--- Instructions for the task ---
Find the line containing "s.counters := rfl". Retype it and every line after it through the end of the entries, exactly as written, with nothing added.

--- Records for this task ---
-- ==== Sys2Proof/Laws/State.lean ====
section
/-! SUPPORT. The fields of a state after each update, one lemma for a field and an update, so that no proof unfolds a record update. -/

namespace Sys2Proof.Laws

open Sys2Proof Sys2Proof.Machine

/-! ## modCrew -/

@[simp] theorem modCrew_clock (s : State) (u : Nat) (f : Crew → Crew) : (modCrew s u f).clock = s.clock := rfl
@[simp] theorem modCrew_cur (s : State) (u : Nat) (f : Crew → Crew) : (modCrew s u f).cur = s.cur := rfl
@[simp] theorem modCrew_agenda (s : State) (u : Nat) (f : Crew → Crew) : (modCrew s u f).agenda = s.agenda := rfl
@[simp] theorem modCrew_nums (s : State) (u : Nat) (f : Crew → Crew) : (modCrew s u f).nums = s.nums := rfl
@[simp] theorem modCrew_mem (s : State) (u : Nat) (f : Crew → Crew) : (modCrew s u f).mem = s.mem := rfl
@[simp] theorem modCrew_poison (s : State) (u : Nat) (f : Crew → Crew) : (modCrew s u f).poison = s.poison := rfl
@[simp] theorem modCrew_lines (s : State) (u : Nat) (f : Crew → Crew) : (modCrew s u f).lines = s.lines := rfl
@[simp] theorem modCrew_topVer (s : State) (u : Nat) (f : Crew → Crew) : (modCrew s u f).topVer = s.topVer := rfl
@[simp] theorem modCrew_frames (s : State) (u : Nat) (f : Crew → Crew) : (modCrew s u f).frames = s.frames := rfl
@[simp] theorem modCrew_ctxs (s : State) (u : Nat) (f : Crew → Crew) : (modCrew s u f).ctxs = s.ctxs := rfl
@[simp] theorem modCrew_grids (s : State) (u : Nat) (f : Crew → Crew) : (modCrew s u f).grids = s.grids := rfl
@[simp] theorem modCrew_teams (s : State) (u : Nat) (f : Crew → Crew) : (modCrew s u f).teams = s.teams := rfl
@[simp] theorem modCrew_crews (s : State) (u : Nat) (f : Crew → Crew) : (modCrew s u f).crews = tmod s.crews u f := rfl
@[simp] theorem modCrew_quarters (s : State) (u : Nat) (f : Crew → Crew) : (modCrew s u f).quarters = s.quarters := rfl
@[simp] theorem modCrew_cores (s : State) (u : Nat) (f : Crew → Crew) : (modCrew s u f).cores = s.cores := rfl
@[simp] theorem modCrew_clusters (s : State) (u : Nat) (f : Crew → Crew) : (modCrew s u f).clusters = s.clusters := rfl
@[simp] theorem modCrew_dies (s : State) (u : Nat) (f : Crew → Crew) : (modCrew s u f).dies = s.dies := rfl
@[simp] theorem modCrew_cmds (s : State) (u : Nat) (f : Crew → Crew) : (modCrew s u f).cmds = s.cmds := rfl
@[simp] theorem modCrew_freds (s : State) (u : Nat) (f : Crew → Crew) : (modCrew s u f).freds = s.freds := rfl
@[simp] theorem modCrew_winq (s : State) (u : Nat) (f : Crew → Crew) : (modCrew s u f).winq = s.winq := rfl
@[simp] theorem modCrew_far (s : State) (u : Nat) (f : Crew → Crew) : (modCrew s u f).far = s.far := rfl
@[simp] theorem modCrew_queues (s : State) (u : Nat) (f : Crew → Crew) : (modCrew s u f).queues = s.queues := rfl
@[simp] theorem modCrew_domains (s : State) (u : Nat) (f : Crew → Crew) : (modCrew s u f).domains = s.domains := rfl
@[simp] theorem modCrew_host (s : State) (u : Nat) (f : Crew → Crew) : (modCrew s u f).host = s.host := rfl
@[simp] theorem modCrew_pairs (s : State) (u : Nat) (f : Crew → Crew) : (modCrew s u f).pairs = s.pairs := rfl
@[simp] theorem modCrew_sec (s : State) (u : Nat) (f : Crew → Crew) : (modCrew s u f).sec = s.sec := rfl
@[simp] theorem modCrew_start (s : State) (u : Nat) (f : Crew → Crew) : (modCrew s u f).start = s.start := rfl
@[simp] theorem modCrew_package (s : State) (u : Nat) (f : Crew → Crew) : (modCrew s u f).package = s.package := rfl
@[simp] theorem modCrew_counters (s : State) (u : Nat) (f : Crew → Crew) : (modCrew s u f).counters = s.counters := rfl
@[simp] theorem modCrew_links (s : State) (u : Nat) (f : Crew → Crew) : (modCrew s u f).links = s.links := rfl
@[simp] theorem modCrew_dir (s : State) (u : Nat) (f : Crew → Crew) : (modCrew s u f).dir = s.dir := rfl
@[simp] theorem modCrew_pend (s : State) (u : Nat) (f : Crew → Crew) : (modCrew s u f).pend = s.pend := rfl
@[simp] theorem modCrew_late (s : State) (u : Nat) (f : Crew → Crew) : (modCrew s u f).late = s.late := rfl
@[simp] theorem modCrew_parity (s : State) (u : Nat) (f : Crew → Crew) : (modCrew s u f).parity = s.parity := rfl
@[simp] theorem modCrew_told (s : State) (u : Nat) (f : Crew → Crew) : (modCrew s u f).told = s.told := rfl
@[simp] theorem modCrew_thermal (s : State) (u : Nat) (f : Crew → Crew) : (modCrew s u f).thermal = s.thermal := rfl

--- Solution to this exercise ---
@[simp] theorem modCrew_counters (s : State) (u : Nat) (f : Crew → Crew) : (modCrew s u f).counters = s.counters := rfl
@[simp] theorem modCrew_links (s : State) (u : Nat) (f : Crew → Crew) : (modCrew s u f).links = s.links := rfl
@[simp] theorem modCrew_dir (s : State) (u : Nat) (f : Crew → Crew) : (modCrew s u f).dir = s.dir := rfl
@[simp] theorem modCrew_pend (s : State) (u : Nat) (f : Crew → Crew) : (modCrew s u f).pend = s.pend := rfl
@[simp] theorem modCrew_late (s : State) (u : Nat) (f : Crew → Crew) : (modCrew s u f).late = s.late := rfl
@[simp] theorem modCrew_parity (s : State) (u : Nat) (f : Crew → Crew) : (modCrew s u f).parity = s.parity := rfl
@[simp] theorem modCrew_told (s : State) (u : Nat) (f : Crew → Crew) : (modCrew s u f).told = s.told := rfl
@[simp] theorem modCrew_thermal (s : State) (u : Nat) (f : Crew → Crew) : (modCrew s u f).thermal = s.thermal := rfl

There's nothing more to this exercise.